Please repeat exactly the lines below from the one containing "runs 0x8F14 ((base.setReg" down to the one containing "(X1 to X10) -/", both included, and nothing else.

*** Opening RECORDS FOR THIS TASK ***

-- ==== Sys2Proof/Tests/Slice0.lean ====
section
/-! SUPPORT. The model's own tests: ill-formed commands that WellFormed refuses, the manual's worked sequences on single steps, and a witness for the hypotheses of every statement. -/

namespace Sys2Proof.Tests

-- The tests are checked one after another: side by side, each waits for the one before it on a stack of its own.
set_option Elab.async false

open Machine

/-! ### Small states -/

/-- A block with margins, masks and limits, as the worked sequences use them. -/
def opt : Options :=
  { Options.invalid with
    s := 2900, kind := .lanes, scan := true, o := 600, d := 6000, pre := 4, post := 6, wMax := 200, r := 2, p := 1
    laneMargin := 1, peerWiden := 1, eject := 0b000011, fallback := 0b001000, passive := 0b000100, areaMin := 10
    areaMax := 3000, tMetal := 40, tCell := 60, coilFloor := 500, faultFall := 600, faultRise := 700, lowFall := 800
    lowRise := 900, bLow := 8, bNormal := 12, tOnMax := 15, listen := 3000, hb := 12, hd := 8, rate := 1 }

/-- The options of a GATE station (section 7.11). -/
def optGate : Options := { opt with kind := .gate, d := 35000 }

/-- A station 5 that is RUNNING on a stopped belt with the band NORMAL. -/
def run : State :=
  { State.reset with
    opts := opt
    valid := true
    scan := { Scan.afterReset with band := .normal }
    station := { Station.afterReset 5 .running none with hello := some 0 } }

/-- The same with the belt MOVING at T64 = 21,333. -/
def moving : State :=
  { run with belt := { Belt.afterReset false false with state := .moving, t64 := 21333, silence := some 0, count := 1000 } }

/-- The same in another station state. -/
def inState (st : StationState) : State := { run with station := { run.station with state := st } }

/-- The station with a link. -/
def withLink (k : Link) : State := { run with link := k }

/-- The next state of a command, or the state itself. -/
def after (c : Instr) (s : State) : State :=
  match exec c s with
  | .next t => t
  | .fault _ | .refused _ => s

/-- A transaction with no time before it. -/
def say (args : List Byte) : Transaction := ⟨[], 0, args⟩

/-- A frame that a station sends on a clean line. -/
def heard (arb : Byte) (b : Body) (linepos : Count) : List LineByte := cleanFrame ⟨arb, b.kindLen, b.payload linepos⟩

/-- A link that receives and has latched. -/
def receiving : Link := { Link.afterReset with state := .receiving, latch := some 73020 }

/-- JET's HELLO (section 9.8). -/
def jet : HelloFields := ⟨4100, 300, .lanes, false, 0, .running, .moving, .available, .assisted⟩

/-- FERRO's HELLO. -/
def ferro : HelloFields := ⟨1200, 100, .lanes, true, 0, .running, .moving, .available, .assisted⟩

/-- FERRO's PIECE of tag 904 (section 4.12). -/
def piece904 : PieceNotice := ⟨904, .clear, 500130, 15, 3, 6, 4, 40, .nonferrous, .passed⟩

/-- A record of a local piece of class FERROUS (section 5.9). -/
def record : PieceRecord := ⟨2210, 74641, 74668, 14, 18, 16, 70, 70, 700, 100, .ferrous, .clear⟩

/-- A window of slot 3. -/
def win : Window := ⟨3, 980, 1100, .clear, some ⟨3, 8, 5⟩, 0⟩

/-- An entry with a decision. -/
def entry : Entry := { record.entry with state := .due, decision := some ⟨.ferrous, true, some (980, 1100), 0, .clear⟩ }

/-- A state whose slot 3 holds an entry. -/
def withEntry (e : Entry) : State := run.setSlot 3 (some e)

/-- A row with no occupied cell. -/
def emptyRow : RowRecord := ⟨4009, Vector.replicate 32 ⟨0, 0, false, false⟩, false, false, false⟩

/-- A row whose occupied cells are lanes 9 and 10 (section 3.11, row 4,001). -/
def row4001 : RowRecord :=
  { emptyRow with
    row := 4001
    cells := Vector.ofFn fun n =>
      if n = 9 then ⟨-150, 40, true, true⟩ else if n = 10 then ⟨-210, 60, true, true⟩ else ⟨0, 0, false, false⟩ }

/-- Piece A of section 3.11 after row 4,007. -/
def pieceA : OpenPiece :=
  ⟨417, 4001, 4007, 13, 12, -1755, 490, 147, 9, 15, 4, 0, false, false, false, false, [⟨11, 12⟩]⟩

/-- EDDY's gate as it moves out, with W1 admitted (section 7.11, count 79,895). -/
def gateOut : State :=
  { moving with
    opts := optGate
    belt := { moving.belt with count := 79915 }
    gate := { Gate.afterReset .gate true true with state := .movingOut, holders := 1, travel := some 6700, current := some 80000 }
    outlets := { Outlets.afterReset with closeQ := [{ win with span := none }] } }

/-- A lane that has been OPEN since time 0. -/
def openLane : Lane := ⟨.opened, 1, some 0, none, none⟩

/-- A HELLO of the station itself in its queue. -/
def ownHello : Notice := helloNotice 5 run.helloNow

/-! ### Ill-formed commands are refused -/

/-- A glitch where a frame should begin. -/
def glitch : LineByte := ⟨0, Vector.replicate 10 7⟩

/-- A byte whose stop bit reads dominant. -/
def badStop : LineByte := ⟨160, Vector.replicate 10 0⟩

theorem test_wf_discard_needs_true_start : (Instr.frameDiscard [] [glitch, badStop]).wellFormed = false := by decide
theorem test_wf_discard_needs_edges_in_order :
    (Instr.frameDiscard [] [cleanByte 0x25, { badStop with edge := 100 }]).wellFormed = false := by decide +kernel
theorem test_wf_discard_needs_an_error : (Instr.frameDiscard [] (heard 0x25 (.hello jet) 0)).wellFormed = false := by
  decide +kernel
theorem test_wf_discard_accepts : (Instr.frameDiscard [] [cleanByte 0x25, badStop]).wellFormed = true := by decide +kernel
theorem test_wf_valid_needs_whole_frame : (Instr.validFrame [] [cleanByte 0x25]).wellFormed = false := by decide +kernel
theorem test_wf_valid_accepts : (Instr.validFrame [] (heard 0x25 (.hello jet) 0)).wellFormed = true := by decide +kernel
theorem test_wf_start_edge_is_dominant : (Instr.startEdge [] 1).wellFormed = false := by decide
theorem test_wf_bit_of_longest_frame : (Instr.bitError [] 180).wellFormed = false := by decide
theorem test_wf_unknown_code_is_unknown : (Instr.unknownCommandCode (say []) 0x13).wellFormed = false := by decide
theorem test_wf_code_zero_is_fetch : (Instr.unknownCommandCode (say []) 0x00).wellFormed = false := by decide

*** Closing RECORDS FOR THIS TASK ***
*** Opening RECORDS FOR THIS TASK ***

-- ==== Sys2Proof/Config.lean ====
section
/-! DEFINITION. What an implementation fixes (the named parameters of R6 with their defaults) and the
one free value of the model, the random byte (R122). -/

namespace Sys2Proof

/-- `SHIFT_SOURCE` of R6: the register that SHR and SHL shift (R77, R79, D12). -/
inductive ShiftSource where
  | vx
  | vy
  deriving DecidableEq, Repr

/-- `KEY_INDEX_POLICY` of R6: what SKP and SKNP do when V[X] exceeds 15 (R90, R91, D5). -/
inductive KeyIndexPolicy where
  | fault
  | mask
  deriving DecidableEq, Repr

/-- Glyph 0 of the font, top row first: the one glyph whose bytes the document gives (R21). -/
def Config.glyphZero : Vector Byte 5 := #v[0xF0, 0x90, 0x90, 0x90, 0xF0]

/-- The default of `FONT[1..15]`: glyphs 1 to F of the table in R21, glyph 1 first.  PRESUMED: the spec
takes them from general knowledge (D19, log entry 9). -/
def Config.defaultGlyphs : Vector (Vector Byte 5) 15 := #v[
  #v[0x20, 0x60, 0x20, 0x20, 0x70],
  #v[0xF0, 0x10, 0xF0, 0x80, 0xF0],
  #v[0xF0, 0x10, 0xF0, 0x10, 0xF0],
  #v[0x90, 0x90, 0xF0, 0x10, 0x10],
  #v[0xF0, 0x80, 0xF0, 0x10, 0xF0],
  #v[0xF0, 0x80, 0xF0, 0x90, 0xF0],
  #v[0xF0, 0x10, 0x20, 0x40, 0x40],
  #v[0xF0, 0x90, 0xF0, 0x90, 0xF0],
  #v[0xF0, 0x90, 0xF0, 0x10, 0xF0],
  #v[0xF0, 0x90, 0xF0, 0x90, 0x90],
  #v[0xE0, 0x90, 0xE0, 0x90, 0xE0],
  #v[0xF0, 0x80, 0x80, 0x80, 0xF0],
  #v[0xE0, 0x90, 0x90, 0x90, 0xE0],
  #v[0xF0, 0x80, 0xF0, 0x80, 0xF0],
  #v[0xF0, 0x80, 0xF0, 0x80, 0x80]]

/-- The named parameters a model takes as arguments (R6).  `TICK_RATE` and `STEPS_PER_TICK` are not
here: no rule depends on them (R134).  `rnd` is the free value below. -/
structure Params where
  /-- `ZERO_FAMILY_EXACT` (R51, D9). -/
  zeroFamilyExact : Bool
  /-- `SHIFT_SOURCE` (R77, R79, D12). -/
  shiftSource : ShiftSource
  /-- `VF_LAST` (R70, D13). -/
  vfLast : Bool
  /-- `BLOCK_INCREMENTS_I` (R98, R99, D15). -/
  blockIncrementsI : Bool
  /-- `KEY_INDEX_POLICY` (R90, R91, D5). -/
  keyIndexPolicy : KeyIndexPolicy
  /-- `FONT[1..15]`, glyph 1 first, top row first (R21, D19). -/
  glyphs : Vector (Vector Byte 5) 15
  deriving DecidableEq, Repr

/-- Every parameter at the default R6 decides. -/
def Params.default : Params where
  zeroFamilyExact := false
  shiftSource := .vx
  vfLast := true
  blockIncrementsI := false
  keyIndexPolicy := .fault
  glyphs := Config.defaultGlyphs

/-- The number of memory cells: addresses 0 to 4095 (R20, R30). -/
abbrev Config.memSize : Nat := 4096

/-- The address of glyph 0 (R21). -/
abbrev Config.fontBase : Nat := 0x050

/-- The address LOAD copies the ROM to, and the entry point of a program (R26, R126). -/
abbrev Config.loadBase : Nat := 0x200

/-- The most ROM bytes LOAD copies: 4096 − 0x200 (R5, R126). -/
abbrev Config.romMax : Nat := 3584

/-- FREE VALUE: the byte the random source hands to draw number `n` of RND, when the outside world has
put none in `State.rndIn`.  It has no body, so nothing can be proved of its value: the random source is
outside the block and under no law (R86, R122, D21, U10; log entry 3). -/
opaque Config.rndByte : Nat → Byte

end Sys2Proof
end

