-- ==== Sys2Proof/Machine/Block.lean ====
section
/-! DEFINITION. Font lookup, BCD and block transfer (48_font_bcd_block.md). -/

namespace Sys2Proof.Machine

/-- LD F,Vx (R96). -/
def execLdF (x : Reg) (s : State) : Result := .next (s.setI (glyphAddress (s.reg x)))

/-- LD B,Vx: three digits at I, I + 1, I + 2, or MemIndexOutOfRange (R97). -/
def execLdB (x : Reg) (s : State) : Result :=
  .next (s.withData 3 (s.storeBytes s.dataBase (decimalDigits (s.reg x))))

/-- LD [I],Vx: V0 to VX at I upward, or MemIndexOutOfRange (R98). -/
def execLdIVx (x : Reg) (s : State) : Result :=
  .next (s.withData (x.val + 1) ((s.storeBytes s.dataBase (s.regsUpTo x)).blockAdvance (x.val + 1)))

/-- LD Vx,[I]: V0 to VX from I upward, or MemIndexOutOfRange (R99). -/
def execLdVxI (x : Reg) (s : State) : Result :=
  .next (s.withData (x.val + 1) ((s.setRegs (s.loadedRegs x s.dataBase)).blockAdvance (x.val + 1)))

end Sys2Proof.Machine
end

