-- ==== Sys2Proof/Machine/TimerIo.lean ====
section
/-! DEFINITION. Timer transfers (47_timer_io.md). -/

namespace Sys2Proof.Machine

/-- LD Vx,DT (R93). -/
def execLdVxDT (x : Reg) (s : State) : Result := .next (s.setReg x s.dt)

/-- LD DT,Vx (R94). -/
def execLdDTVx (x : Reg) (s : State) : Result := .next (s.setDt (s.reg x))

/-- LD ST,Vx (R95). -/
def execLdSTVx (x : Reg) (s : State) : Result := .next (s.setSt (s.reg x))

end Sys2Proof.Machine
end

*** Closing RECORDS FOR THIS TASK ***
*** Opening RECORDS FOR THIS TASK ***

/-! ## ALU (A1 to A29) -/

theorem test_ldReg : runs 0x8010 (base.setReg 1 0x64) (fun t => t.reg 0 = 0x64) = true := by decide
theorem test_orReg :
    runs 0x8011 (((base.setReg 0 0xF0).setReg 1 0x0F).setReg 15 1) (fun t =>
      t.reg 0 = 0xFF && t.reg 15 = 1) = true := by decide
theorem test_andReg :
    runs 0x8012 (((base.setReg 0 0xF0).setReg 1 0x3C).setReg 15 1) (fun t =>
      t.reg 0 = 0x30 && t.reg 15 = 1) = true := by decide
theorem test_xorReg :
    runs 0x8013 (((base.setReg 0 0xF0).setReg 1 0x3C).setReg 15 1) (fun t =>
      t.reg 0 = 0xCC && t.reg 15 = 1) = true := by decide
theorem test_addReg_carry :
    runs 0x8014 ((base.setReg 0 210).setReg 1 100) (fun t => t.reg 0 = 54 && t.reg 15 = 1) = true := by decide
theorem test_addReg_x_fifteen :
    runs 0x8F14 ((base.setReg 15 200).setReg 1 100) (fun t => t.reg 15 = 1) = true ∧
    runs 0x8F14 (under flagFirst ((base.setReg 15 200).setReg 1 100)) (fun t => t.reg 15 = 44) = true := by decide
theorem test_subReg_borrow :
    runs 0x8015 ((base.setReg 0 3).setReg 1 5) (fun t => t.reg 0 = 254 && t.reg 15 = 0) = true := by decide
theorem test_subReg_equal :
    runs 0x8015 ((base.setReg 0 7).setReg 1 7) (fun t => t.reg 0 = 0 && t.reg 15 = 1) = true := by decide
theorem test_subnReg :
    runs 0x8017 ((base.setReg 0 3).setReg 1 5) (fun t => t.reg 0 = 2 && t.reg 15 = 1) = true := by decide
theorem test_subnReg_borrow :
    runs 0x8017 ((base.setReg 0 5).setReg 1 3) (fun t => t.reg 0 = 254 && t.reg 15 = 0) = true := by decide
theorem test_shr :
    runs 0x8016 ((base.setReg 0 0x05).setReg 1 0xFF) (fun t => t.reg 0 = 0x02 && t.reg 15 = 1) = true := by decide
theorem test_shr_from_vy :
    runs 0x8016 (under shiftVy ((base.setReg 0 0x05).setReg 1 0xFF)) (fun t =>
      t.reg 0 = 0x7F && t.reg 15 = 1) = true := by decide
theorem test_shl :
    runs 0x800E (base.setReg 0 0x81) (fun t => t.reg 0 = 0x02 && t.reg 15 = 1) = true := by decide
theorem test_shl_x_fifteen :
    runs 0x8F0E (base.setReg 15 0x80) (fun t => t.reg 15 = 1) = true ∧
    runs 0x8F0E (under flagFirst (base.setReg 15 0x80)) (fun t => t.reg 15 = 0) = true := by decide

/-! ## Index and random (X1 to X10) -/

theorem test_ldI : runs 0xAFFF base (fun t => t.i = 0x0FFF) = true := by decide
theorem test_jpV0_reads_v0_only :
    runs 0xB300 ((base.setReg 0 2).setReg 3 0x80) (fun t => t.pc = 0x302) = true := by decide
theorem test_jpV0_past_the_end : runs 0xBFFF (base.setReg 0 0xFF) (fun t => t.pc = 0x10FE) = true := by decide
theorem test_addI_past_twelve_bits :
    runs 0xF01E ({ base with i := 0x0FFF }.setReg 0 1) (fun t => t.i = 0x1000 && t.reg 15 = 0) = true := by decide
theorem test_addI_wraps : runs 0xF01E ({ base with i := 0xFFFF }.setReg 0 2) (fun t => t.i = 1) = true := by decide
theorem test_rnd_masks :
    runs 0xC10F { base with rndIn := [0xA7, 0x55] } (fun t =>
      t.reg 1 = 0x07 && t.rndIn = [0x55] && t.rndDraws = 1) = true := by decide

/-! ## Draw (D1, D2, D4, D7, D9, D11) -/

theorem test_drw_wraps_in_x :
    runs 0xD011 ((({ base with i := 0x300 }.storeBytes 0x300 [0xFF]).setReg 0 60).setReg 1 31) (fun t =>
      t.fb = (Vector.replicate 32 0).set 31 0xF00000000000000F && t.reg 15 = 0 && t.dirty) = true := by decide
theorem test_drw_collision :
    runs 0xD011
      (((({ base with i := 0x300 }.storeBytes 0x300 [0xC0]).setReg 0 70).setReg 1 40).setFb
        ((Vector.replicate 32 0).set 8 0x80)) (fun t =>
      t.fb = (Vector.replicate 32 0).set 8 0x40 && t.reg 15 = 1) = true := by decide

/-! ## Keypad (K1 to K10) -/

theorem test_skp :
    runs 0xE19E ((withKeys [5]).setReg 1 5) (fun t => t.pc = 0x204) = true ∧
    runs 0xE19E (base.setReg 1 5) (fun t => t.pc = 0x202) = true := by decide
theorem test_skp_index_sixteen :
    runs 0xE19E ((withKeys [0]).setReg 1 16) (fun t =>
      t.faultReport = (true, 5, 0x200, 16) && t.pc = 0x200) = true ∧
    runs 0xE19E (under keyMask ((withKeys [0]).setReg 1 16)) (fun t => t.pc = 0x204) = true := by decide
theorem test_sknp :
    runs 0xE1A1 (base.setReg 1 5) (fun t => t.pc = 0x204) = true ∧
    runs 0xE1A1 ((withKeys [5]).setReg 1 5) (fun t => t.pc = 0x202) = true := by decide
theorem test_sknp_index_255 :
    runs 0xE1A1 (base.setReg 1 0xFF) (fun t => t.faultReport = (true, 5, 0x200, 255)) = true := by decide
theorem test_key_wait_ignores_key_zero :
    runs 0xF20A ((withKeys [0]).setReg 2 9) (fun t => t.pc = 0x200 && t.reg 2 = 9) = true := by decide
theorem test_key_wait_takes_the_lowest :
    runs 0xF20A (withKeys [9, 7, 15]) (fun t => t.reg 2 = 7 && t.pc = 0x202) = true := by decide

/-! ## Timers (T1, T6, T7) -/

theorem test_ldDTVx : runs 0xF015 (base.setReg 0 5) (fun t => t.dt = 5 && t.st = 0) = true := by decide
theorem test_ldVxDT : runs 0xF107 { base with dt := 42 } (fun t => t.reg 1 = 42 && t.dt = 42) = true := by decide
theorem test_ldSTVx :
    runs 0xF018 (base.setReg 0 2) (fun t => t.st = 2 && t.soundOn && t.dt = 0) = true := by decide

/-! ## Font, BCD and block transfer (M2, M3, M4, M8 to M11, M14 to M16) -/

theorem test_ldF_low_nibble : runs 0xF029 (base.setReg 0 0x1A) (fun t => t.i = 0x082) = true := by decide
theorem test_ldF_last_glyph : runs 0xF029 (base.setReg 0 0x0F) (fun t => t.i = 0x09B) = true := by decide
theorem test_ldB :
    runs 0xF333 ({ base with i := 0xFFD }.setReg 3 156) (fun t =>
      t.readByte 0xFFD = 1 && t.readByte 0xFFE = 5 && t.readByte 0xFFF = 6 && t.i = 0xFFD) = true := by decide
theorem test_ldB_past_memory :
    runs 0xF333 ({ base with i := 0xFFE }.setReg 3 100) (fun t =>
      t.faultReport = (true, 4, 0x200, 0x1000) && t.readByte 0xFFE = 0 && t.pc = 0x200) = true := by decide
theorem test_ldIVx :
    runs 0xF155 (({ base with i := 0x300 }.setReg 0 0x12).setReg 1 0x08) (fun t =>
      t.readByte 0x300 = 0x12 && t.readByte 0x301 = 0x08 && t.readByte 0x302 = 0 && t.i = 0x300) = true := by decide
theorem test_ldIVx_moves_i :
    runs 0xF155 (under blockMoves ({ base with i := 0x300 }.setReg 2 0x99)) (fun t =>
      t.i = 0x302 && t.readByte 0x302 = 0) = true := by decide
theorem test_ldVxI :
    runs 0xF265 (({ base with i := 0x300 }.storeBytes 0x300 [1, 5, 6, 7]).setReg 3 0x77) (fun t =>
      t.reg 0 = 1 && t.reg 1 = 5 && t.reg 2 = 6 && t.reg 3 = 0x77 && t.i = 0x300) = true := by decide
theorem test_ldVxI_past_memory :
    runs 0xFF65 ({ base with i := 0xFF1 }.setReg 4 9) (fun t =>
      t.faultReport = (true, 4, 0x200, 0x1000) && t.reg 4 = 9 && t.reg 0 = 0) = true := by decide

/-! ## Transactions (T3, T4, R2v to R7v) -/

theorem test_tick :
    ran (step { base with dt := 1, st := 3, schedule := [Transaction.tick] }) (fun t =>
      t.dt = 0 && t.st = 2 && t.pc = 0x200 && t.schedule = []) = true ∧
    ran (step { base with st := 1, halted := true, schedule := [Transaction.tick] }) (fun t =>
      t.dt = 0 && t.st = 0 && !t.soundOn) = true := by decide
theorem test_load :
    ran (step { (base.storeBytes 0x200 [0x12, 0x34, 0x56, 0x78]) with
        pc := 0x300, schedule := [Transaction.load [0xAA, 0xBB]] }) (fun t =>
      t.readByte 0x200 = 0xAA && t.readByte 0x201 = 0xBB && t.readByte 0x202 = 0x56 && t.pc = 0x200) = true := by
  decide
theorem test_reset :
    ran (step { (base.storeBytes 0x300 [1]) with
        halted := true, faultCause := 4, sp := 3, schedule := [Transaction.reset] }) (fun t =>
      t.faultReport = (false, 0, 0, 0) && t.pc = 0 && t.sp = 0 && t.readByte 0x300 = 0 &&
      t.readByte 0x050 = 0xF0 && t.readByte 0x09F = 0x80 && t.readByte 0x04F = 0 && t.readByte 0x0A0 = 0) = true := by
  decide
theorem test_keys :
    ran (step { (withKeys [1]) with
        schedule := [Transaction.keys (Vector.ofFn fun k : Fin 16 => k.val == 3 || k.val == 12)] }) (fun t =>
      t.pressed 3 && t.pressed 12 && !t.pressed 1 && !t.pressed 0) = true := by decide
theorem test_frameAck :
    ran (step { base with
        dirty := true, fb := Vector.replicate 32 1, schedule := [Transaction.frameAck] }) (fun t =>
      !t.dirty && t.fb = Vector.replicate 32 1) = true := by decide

*** Closing RECORDS FOR THIS TASK ***

= RESULT FOR THIS EXERCISE =
    runs 0x8F14 ((base.setReg 15 200).setReg 1 100) (fun t => t.reg 15 = 1) = true ∧
    runs 0x8F14 (under flagFirst ((base.setReg 15 200).setReg 1 100)) (fun t => t.reg 15 = 44) = true := by decide
theorem test_subReg_borrow :
    runs 0x8015 ((base.setReg 0 3).setReg 1 5) (fun t => t.reg 0 = 254 && t.reg 15 = 0) = true := by decide
theorem test_subReg_equal :
    runs 0x8015 ((base.setReg 0 7).setReg 1 7) (fun t => t.reg 0 = 0 && t.reg 15 = 1) = true := by decide
theorem test_subnReg :
    runs 0x8017 ((base.setReg 0 3).setReg 1 5) (fun t => t.reg 0 = 2 && t.reg 15 = 1) = true := by decide
theorem test_subnReg_borrow :
    runs 0x8017 ((base.setReg 0 5).setReg 1 3) (fun t => t.reg 0 = 254 && t.reg 15 = 0) = true := by decide
theorem test_shr :
    runs 0x8016 ((base.setReg 0 0x05).setReg 1 0xFF) (fun t => t.reg 0 = 0x02 && t.reg 15 = 1) = true := by decide
theorem test_shr_from_vy :
    runs 0x8016 (under shiftVy ((base.setReg 0 0x05).setReg 1 0xFF)) (fun t =>
      t.reg 0 = 0x7F && t.reg 15 = 1) = true := by decide
theorem test_shl :
    runs 0x800E (base.setReg 0 0x81) (fun t => t.reg 0 = 0x02 && t.reg 15 = 1) = true := by decide
theorem test_shl_x_fifteen :
    runs 0x8F0E (base.setReg 15 0x80) (fun t => t.reg 15 = 1) = true ∧
    runs 0x8F0E (under flagFirst (base.setReg 15 0x80)) (fun t => t.reg 15 = 0) = true := by decide

/-! ## Index and random (X1 to X10) -/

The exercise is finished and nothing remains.